━━ DATASET EXCERPTS

-- ==== Sys2Proof/Machine/Boot.lean ====
section
/-!
DEFINITION. Start-up, self-test, key-off, parking and wake (R403, R407, R446 to R456, R465).
-/
namespace Sys2Proof.Machine

/-! ### Cold start -/

/-- What power loss leaves of a counter write, an enrolment or a bank write in progress (R408, R409, R411): each counter and slot
old or new; of the package in a bank, where its write had begun, a part that is not whole. The choices are free values.
Log entry 69. -/
def SecSt.cut (c : SecSt) (epoch : Nat) : SecSt :=
  let free : Nat → Nat := fun i => Config.freeNat (epoch + i)
  let b := c.mb.bytes
  let c1 := match c.engine.head? with
    | some (.advance n v) => if free 0 % 2 = 1 then { c with counters := c.advanced n v } else c
    | some (.enrol _) =>
      if c.puf = 1 ∧ c.enrolCheck b true = 0 ∧ free 0 % 3 ≠ 0 then
        { c with slots := c.slots.set (leAt b 5 1 - 1) (enrolKey b)
                 counters := if free 0 % 3 = 2 then c.advanced 3 (leAt b 8 4) else c.counters }
      else c
    | _ => c
  if c.mb.state = 2 ∧ c.enrolling = false ∧ c.puf = 1 ∧ c.fwCheck b true = 0 ∧ free 1 % 2 = 1 then
    { c1 with banks := c1.banks.set (1 - c.bank) (some (b.take (free 2 % b.length))) }
  else c1

/-- What secure flash keeps without power (R407 to R411): the banks, the preferred bank, the counters, the write count, the key
slots; the random generator is seeded anew, and the security engine draws a new session value and new swap nonces as PD2 powers up
(R404, R416, R417). Log entry 70. -/
def SecSt.powerUp (k : SecSt) (epoch : Nat) : SecSt :=
  let c := k.cut epoch
  { SecSt.reset with banks := c.banks, preferred := c.preferred, counters := c.counters, slots := c.slots, writes := c.writes,
                     unknown := c.unknown, seed := epoch, ivSession := ⟨epoch, 0⟩,
                     nonces := (List.range 8).map fun p => ⟨epoch, 1 + p⟩ }

/-- What the pins show as PD1 to PD28 lose their power: the deadbolt pins low (R383, R465), the pulse pins low (R477), the supplies of
the SENT sensors off (R479). -/
def State.dark (s : State) : State :=
  let t := s.stopHeartbeat.pinsOff
  if t.domOn 5 then t.emit (.sentSup false) else t

/-- Every domain reset (R446): the registers at their reset values, undefined what memory BIST has not yet cleared; the
model's queue, outputs and count of free values stand, and the level of each PERST_N. Log entries 16, 70, 90. -/
def State.cold (s : State) : State :=
  { State.reset with pending := s.pending, out := s.dark.out, fresh := s.fresh + 32, comp := .reset s.fresh,
                     kv := .reset (s.fresh + 16), sec := s.sec.powerUp s.fresh,
                     ports := s.ports.map fun x => { PortSt.reset with perst := x.perst } }

/-- The governor of a module in which only the first `n` domains are powered (R426, R453, R465). -/
def PwrSt.only (n : Nat) : PwrSt :=
  { PwrSt.reset with doms := (List.range 29).map fun d => { DomSt.reset d with state := if d < n then .on else .off } }

/-- What the next start-up knows of a key-off test that power loss cut off (R454). Log entry 71. -/
def BootSt.cutRecords (b : BootSt) : List FaultRec := if b.keyOffCut then b.keyOffRecords else []

/-- Power good (R446): the straps are sampled. -/
def State.powerGood (s : State) (laneCfg cfgmSel : Nat) : State :=
  let c := s.cold
  { c with boot := { c.boot with laneCfg := laneCfg, cfgmSel := cfgmSel, keyOffRecords := s.boot.cutRecords } }

/-- The power stage shuts off (R465): every domain loses power, and the deadbolt pins are low. -/
def State.powerOff (s : State) : State :=
  let c := s.cold
  { c with boot := { c.boot with powered := false, laneCfg := s.boot.laneCfg, cfgmSel := s.boot.cfgmSel,
                                 keyOffRecords := s.boot.cutRecords, keyOffCut := s.boot.keyOffCut }
           pwr := .only 0 }

/-- The reference oscillator runs (R334, R447): the time base leaves coarse mode. -/
def State.oscRuns (s : State) : State :=
  if s.alive then
    { s with boot := { s.boot with refOsc := true }, time := { s.time with coarse := false },
             pwr := { s.pwr with oscLost := false } }
  else s

/-- Root key recovery ends (R403, R447). -/
def State.pufDone (s : State) (ok : Bool) : State :=
  if s.alive && s.sec.puf == 0 then { s with sec := { s.sec with puf := if ok then 1 else 2 } } else s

━━━━

PROBLEM STATEMENT: Wherever a line above contains the string "banks", copy that line.

TASK SOLUTION:
    { c1 with banks := c1.banks.set (1 - c.bank) (some (b.take (free 2 % b.length))) }
/-- What secure flash keeps without power (R407 to R411): the banks, the preferred bank, the counters, the write count, the key
  { SecSt.reset with banks := c.banks, preferred := c.preferred, counters := c.counters, slots := c.slots, writes := c.writes,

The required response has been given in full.